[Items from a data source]

::::::::

-- ==== Sys2Proof/Safety.lean ====
section
/-! DEFINITION. What counts as a sound state of the block, in the terms statements use: the invariants the spec
gives, each under its own name. Every one is a property of one state, so a statement can say that each step keeps it. -/

namespace Sys2Proof.Machine

/-! ## Rings (R31) -/

/-- The marker invariant: with no marker no unread byte is a terminator; the marker m stands just past the last unread
terminator (R31). -/
def Ring.markOk (cap : Nat) (r : Ring) : Prop :=
  match r.mark with
  | none => ∀ i, i < r.count cap → r.byteAt cap i ≠ Config.lineTerminator
  | some m =>
    m < cap ∧ 1 ≤ r.markOffset cap m ∧ r.markOffset cap m ≤ r.count cap ∧
      r.byteAt cap (r.markOffset cap m - 1) = Config.lineTerminator ∧
      ∀ i, r.markOffset cap m ≤ i → i < r.count cap → r.byteAt cap i ≠ Config.lineTerminator

/-- The ring invariants: indices below the capacity (R29) and the marker invariant (R31). -/
def Ring.ok (cap : Nat) (r : Ring) : Prop := r.head < cap ∧ r.tail < cap ∧ r.markOk cap

/-- Every ring is sound. -/
def State.ringsOk (s : State) : Prop := ∀ d : DevId, (s.ring d).ok s.cfg.ringCap

/-! ## The arbiter (R16, R17, R100) -/

/-- The arbiter's invariants on bus b. A free bus has `OWNER_ID` 0 (R16). The owner of a bus is a device of that bus,
the transport is up, an owner with a chip-select has it asserted (R100), and the armed interval is nonzero and below
2^31 (R18, R208). -/
def State.busOk (s : State) (b : BusId) : Prop :=
  if (s.bus b).locked then
    ∃ dc, s.dev? (s.bus b).ownerId = some dc ∧ dc.bus = b ∧ (s.bus b).up = true ∧
      (dc.chipSelect.isSome = true → s.csOf (s.bus b).ownerId = true) ∧
      1 ≤ (s.bus b).expInterval.toNat ∧ (s.bus b).expInterval.toNat < 2 ^ 31
  else (s.bus b).ownerId = 0

/-- Every bus is sound. -/
def State.arbiterOk (s : State) : Prop := ∀ b : BusId, s.busOk b

/-! ## Handlers (R33, R140) -/

/-- A registered handler has a nonzero callback and is a device of its bus, a UART that receives (R33, R140). -/
def State.handlersOk (s : State) : Prop :=
  ∀ (b : BusId) (h : Handler), s.handler b = some h →
    h.cb ≠ 0 ∧ s.busIs b .uart = true ∧ s.busTxOnly b = false ∧ ∃ dc, s.dev? h.dev = some dc ∧ dc.bus = b

/-! ## The command port (R67, R68, R210) -/

/-- `RESP` holds a response word: a status, `OVF` and `COUNT` 0 unless the status is `Ok`, and COUNT at most 255. -/
def State.portOk (s : State) : Prop :=
  ∃ (st : BusStatus) (ovf : Bool) (n : Nat), s.resp = respWord st ovf n ∧ n ≤ 255 ∧
    (st ≠ .ok → ovf = false ∧ n = 0)

/-! ## The canonical form of tables and byte spaces -/

/-- Every table and every byte space is in canonical form, so that states that read alike are equal data. -/
def State.canonical (s : State) : Prop :=
  Memory.wf s.wbuf = true ∧ Memory.wf s.rbuf = true ∧ (∀ d : DevId, Memory.wf (s.ring d).buf = true) ∧
    tableWf Bus.free s.buses = true ∧ tableWf false s.cs = true ∧ tableWf Ring.empty s.rings = true ∧
    tableWf none s.handlers = true ∧ tableWf [] s.txlog = true ∧ tableWf [] s.i2clog = true ∧
    tableWf [] s.spilog = true

/-! ## Safe states -/

/-- A sound state: a well-formed configuration (R7) and every invariant above. -/
def State.Safe (s : State) : Prop :=
  s.cfg.wellFormed = true ∧ s.ringsOk ∧ s.arbiterOk ∧ s.handlersOk ∧ s.portOk ∧ s.canonical

/-- What no receive event and no command but `SET_INPUT_HANDLER` can change in the ring of a device that is no handler
device: d is registered on no bus. -/
def State.unregistered (s : State) (d : DevId) : Prop := ∀ (b : BusId) (h : Handler), s.handler b = some h → h.dev ≠ d

end Sys2Proof.Machine
end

::::::::

TASK OBJECTIVE:
Taking the records above, retype every line from the one with "r.byteAt cap (r.markOffset" down to the one with "def Ring.ok (cap", exactly and with nothing else.

RESPONSE TO THE EXERCISE:
      r.byteAt cap (r.markOffset cap m - 1) = Config.lineTerminator ∧
      ∀ i, r.markOffset cap m ≤ i → i < r.count cap → r.byteAt cap i ≠ Config.lineTerminator

/-- The ring invariants: indices below the capacity (R29) and the marker invariant (R31). -/
def Ring.ok (cap : Nat) (r : Ring) : Prop := r.head < cap ∧ r.tail < cap ∧ r.markOk cap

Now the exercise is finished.